Your objective: Scan the data below and pick out the lines containing the word "step".

(Input records)

-- ==== Sys2Proof/Tests/Slice0.lean ====
section
/-! SUPPORT. Tests: the well-formedness checks refuse what does not fit, the words of the spec decode, one step of each
instruction on a small state, the text form, and a witness for the hypotheses of every statement. The expected results are
those of spec/95_test_vectors.md (its row is named) or of the rule's own example. -/

namespace Sys2Proof.Tests

open Sys2Proof Sys2Proof.Machine

/-! ### Helpers -/

/-- The state an outcome leads to. -/
def nextState : Host.Outcome State Fault Refusal → Option State
  | .next u => some u
  | .fault _ => none
  | .refused _ => none

/-- The default construction state with these registers. -/
def withRegisters (rs : List (RegIdx × Int)) : State := rs.foldl (fun st r => st.setReg r.1 r.2) State.reset

/-- A new core with 100 cells. -/
def smallMemory : State := State.construct { Params.default with memCells := 100 } Config.initRegs [] 0

/-- A new core with one cell and room for one stack entry. -/
def depthOne : State :=
  State.construct { Params.default with memCells := 1, stackDepth := some 1 } Config.initRegs [] 0

/-- A catalog other than the default one: `add` and `sub` have exchanged their pairs, `pkr` has none, `addi` and `mult` have
exchanged their families and pairs, and the scan order is reversed. -/
def otherCatalog : List Entry :=
  (catalog.map fun e =>
    match e.op with
    | .add => { e with code := (entry .sub).code }
    | .sub => { e with code := (entry .add).code }
    | .addi => { e with code := (entry .mult).code, family := .registerForm }
    | .mult => { e with code := (entry .addi).code, family := .immediateForm }
    | .pkr => { e with code := none }
    | _ => e).reverse

/-- A core with that catalog, 5 in register 8 and 7 in register 9. -/
def otherCore : State :=
  { withRegisters [(8, 5), (9, 7)] with params := { Params.default with catalog := otherCatalog } }

/-- The state after a step in which the host presents a word. -/
def afterWord (w : Word) (st : State) : Option State := nextState (step { st with requests := [.word w] })

/-- The reported outcome of that step. -/
def reports (w : Word) (st : State) : Option TxOutcome := (afterWord w st).bind State.outcome

/-- The value of a register after that step. -/
def regAfter (w : Word) (st : State) (j : RegIdx) : Option Word := (afterWord w st).map fun u => u.reg j

/-- That step changed nothing but the reported outcome, which is `o`. -/
def onlyReports (w : Word) (st : State) (o : TxOutcome) : Bool := afterWord w st == some { st with outcome := some o }

/-! ### Well-formedness -/

theorem test_wf_refuses_add :
    [Instr.add 32 0 0, .add 0 32 0, .add 0 0 32].map Instr.wf = [false, false, false] := by decide

theorem test_wf_refuses_sub :
    [Instr.sub 32 0 0, .sub 0 32 0, .sub 0 0 32].map Instr.wf = [false, false, false] := by decide

theorem test_wf_refuses_mult :
    [Instr.mult 32 0 0, .mult 0 32 0, .mult 0 0 32].map Instr.wf = [false, false, false] := by decide

theorem test_wf_refuses_fma :
    [Instr.fma 32 0 0, .fma 0 32 0, .fma 0 0 32].map Instr.wf = [false, false, false] := by decide

theorem test_wf_refuses_div :
    [Instr.div 32 0 0, .div 0 32 0, .div 0 0 32].map Instr.wf = [false, false, false] := by decide

theorem test_wf_refuses_mod :
    [Instr.mod 32 0 0, .mod 0 32 0, .mod 0 0 32].map Instr.wf = [false, false, false] := by decide

theorem test_wf_refuses_and :
    [Instr.and 32 0 0, .and 0 32 0, .and 0 0 32].map Instr.wf = [false, false, false] := by decide

theorem test_wf_refuses_or :
    [Instr.or 32 0 0, .or 0 32 0, .or 0 0 32].map Instr.wf = [false, false, false] := by decide

theorem test_wf_refuses_xor :
    [Instr.xor 32 0 0, .xor 0 32 0, .xor 0 0 32].map Instr.wf = [false, false, false] := by decide

theorem test_wf_refuses_addi : [Instr.addi 32 0 0, .addi 0 32 0].map Instr.wf = [false, false] := by decide

theorem test_wf_refuses_andi : [Instr.andi 32 0 0, .andi 0 32 0].map Instr.wf = [false, false] := by decide

theorem test_wf_refuses_ori : [Instr.ori 32 0 0, .ori 0 32 0].map Instr.wf = [false, false] := by decide

theorem test_wf_refuses_sll :
    [Instr.sll 32 0 0, .sll 0 32 0, .sll 0 0 32].map Instr.wf = [false, false, false] := by decide

theorem test_wf_refuses_srl :
    [Instr.srl 32 0 0, .srl 0 32 0, .srl 0 0 32].map Instr.wf = [false, false, false] := by decide

theorem test_wf_refuses_lw : [Instr.lw 32 0 0, .lw 0 0 32].map Instr.wf = [false, false] := by decide

theorem test_wf_refuses_sw : [Instr.sw 32 0 0, .sw 0 0 32].map Instr.wf = [false, false] := by decide

theorem test_wf_refuses_one_slot :
    [Instr.li 32 0, .stpush 32, .stpop 32, .jr 32, .pkr 32].map Instr.wf = List.replicate 5 false := by decide

theorem test_wf_accepts_largest :
    [Instr.add 31 31 31, .addi 31 31 65535, .sll 31 31 31, .lw 31 65535 31, .pkr 31, .j 65535].map Instr.wf =
      List.replicate 6 true := by decide

/-! ### Decoding: the words of the spec, each laid out by hand from its encoding in 30_encoding.md R52 -/

theorem test_decode_add : decode 0b00000001010010000100100000000001 = some (.add 10 8 9) := by decide

theorem test_decode_sub : decode 0b00000001010010000100100000000010 = some (.sub 10 8 9) := by decide

theorem test_decode_addi : decode 0b00000101001010000000000000000001 = some (.addi 9 8 1) := by decide

theorem test_decode_mult : decode 0b00000001011010000100100000000011 = some (.mult 11 8 9) := by decide

theorem test_decode_fma : decode 0b00000001100010000100100000000100 = some (.fma 12 8 9) := by decide

theorem test_decode_div : decode 0b00000010011010001001000000000101 = some (.div 19 8 18) := by decide

theorem test_decode_mod : decode 0b00000010100010001001000000000110 = some (.mod 20 8 18) := by decide

theorem test_decode_and : decode 0b00000010000010000110000000000111 = some (.and 16 8 12) := by decide

theorem test_decode_or : decode 0b00000010001011000101100000001000 = some (.or 17 12 11) := by decide

theorem test_decode_xor : decode 0b00000001110010000110000000001001 = some (.xor 14 8 12) := by decide

theorem test_decode_andi : decode 0b00001001111010000000000011111111 = some (.andi 15 8 255) := by decide

theorem test_decode_ori : decode 0b00001101001010001111111111111111 = some (.ori 9 8 65535) := by decide

theorem test_decode_sll : decode 0b00000001001010000000100000001010 = some (.sll 9 8 1) := by decide

theorem test_decode_srl : decode 0b00000001101010001111100000001011 = some (.srl 13 8 31) := by decide

theorem test_decode_li : decode 0b00010001000000000000000000000101 = some (.li 8 5) := by decide

theorem test_decode_lw : decode 0b00010101001001000000000000000111 = some (.lw 9 7 4) := by decide

theorem test_decode_sw : decode 0b00011001010010001111111111111111 = some (.sw 10 65535 8) := by decide

theorem test_decode_stpush : decode 0b00000001001000000000000000001100 = some (.stpush 9) := by decide

theorem test_decode_stpop : decode 0b00000010010000000000000000001101 = some (.stpop 18) := by decide

theorem test_decode_stpushi : decode 0b00011100000000000000000000000111 = some (.stpushi 7) := by decide

theorem test_decode_jal : decode 0b00100000000000000000000001100100 = some (.jal 100) := by decide

theorem test_decode_jr : decode 0b00000000001000000000000000001110 = some (.jr 1) := by decide

theorem test_decode_j : decode 0b00100100000000001111111111111110 = some (.j 65534) := by decide

theorem test_decode_pkr : decode 0b00000001010000000000000000001111 = some (.pkr 10) := by decide

theorem test_decode_pkm : decode 0b00101000000000001111111111111111 = some (.pkm 65535) := by decide

/-- VD1, VD2, VD4, VD5, VD7, VD8, VD10, VD12, VD13. -/
theorem test_decode_none :
    [0x00000000, 0xFFFFFFFF, 0x00000041, 0x00000010, 0x2C000000, 0xFC000001, 0x0021000C, 0x10010000, 0x1C010000].map
      decode = List.replicate 9 none := by decide

/-- VD16, VD17, VD20: register fields of 30 and 31 are instructions. -/
theorem test_decode_unassigned_registers :
    [0x03FFF80B, 0x03DEF001, 0x191E0000].map decode =
      [some (.srl 31 31 31), some (.add 30 30 30), some (.sw 8 0 30)] := by decide

theorem test_decodeTableWord : decodeTableWord 32 0x01484801 = some (.add 10 8 9) := by decide

/-- S3. -/
theorem test_encode_example : encode (.add 2 3 2) = 0x00431001 := by decide

/-- VT2, VT5. -/
theorem test_encode_truncates : encode (.add 35 0 0) = 0x00600001 ∧ encode (.sll 8 8 40) = 0x0108400A := by decide

/-! ### One step of each instruction -/

/-- VA1. -/
theorem test_add_wraps :
    regAfter 0x01484801 (withRegisters [(8, 0xFFFFFFFF), (9, 1), (10, 0x55)]) 10 = some 0 := by decide

/-- VA2. -/
theorem test_add_same_register : regAfter 0x01084001 (withRegisters [(8, 0x80000000)]) 8 = some 0 := by decide

/-- VA3. -/
theorem test_sub_wraps : regAfter 0x01484802 (withRegisters [(8, 5), (9, 7)]) 10 = some 0xFFFFFFFE := by decide

/-- VA7. -/
theorem test_addi_unsigned : regAfter 0x0508FFFF (withRegisters [(8, 10)]) 8 = some 0x00010009 := by decide

/-- VA11. -/
theorem test_mult_low :
    regAfter 0x01484803 (withRegisters [(8, 0x12345678), (9, 0x9ABCDEF0)]) 10 = some 0x242D2080 := by decide

/-- VA14. -/
theorem test_fma_reads_old : regAfter 0x01084004 (withRegisters [(8, 3)]) 8 = some 12 := by decide

/-- VA15. -/
theorem test_fma_wraps :
    regAfter 0x01484804 (withRegisters [(8, 0xFFFFFFFF), (9, 0xFFFFFFFF), (10, 0xFFFFFFFF)]) 10 = some 0 := by decide

/-- VA21. -/
theorem test_div_unsigned :
    regAfter 0x02689005 (withRegisters [(8, 0xFFFFFFFF), (18, 7)]) 19 = some 0x24924924 := by decide

/-- VA25. -/
theorem test_div_by_zero :
    onlyReports 0x00080005 (withRegisters [(8, 7)]) (.fault .arithmeticError) = true := by decide

/-- VA19. -/
theorem test_mod_unsigned :
    regAfter 0x01484806 (withRegisters [(8, 0x80000000), (9, 0xFFFFFFFF), (10, 0x55)]) 10 = some 0x80000000 := by decide

/-- S7. -/
theorem test_mod_by_zero :
    onlyReports 0x01280006 (withRegisters [(8, 9)]) (.fault .arithmeticError) = true := by decide

/-- VB1. -/
theorem test_and :
    regAfter 0x01484807 (withRegisters [(8, 0xF0F0F0F0), (9, 0x0FF00FF0)]) 10 = some 0x00F000F0 := by decide

/-- VB2. -/
theorem test_or :
    regAfter 0x01484808 (withRegisters [(8, 0xF0F0F0F0), (9, 0x0FF00FF0)]) 10 = some 0xFFF0FFF0 := by decide

/-- VB3. -/
theorem test_xor :
    regAfter 0x01484809 (withRegisters [(8, 0xF0F0F0F0), (9, 0x0FF00FF0)]) 10 = some 0xFF00FF00 := by decide

/-- VB4. -/
theorem test_andi_zero_extends :
    regAfter 0x0928FFFF (withRegisters [(8, 0x12345678)]) 9 = some 0x00005678 := by decide

/-- VB5. -/
theorem test_ori_zero_extends :
    regAfter 0x0D28FFFF (withRegisters [(8, 0x12345678)]) 9 = some 0x1234FFFF := by decide

/-- VB8. -/
theorem test_sll_loses_the_top :
    regAfter 0x0128080A (withRegisters [(8, 0x80000001)]) 9 = some 0x00000002 := by decide

/-- VB9. -/
theorem test_srl_is_logical :
    regAfter 0x0128080B (withRegisters [(8, 0x80000001)]) 9 = some 0x40000000 := by decide

/-- VM1. -/
theorem test_li : regAfter 0x1100FFFF (withRegisters [(8, 0x1234)]) 8 = some 0x0000FFFF := by decide

/-- VM4, S5. -/
theorem test_li_to_register_zero : onlyReports 0x10000007 State.reset (.done none) = true := by decide

/-- VM6. -/
theorem test_lw_reads_the_old_base :
    regAfter 0x15080000 { withRegisters [(8, 5)] with mem := [(5, 9)] } 8 = some 9 := by decide

/-- VM12. -/
theorem test_lw_does_not_wrap :
    onlyReports 0x15490001 (withRegisters [(9, 0xFFFFFFFF)]) (.fault (.boundsError 4294967296)) = true := by decide

/-- VM8. -/
theorem test_sw_last_cell :
    (afterWord 0x1948FFFF (withRegisters [(8, 0x90000), (10, 77)])).map State.mem = some [(655359, 77)] := by decide

/-- VM10. -/
theorem test_sw_past_the_end :
    onlyReports 0x19490001 (withRegisters [(9, 0x9FFFF), (10, 77)]) (.fault (.boundsError 655360)) = true := by decide

/-- VK1. -/
theorem test_stpush :
    (afterWord 0x0100000C (withRegisters [(8, 0xFFFFFFFF)])).map State.stack = some [4294967295] := by decide

/-- VK4 (the model lists the top first). -/
theorem test_stpushi_on_top :
    (afterWord 0x1C000003 { State.reset with stack := [2, 1] }).map State.stack = some [3, 2, 1] := by decide

/-- VK5. -/
theorem test_stpop :
    (afterWord 0x0100000D { State.reset with stack := [2, 1] }).map (fun u => (u.reg 8, u.stack)) = some (2, [1]) := by decide

/-- VK6. -/
theorem test_stpop_to_register_zero :
    afterWord 0x0000000D { State.reset with stack := [2, 1] } =
      some { State.reset with stack := [1], outcome := some (.done none) } := by decide

/-- VJ1. -/
theorem test_jal :
    (afterWord 0x20000064 { withRegisters [(1, 99)] with pc := 5 }).map (fun u => (u.reg 1, u.pc)) = some (6, 100) := by decide

/-- VJ3. -/
theorem test_jal_masks_the_link :
    (afterWord 0x20000000 { State.reset with pc := 2 ^ 40 }).map (fun u => (u.reg 1, u.pc)) = some (1, 0) := by decide

/-- VJ4. -/
theorem test_jr :
    (afterWord 0x0020000E { withRegisters [(1, 0xFFFFFFFF)] with pc := 10 }).map State.pc = some 4294967295 := by decide

/-- VJ8. -/
theorem test_j_never_wraps :
    (afterWord 0x24000001 { State.reset with pc := 4294967295 }).map State.pc = some 4294967296 := by decide

/-- VQ1. -/
theorem test_pkr :
    onlyReports 0x0100000F (withRegisters [(8, 0xDEADBEEF)]) (.done (some 0xDEADBEEF)) = true := by decide

/-- VQ3. -/
theorem test_pkm :
    onlyReports 0x2800FFFF { State.reset with mem := [(65535, 0xCAFE)] } (.done (some 0xCAFE)) = true := by decide

/-- VQ6. -/
theorem test_pkm_small_memory :
    onlyReports 0x28000064 smallMemory (.fault (.boundsError 100)) = true := by decide

/-- VD4. -/
theorem test_skip : onlyReports 0x00000041 (withRegisters [(8, 5)]) .noInstruction = true := by decide

/-- VD21, VK8. -/
theorem test_register_fault_first :
    reports 0x03C00005 State.reset = some (.fault .registerIndexFault) ∧
      onlyReports 0x03E0000D { State.reset with stack := [2, 1] } (.fault .registerIndexFault) = true := by decide

/-- VD18. -/
theorem test_last_register : regAfter 0x03BDE801 (withRegisters [(29, 4)]) 29 = some 8 := by decide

(End Input records)

Result for this exercise:
/-! SUPPORT. Tests: the well-formedness checks refuse what does not fit, the words of the spec decode, one step of each
/-- The state after a step in which the host presents a word. -/
def afterWord (w : Word) (st : State) : Option State := nextState (step { st with requests := [.word w] })
/-- The reported outcome of that step. -/
/-- The value of a register after that step. -/
/-- That step changed nothing but the reported outcome, which is `o`. -/
/-! ### One step of each instruction -/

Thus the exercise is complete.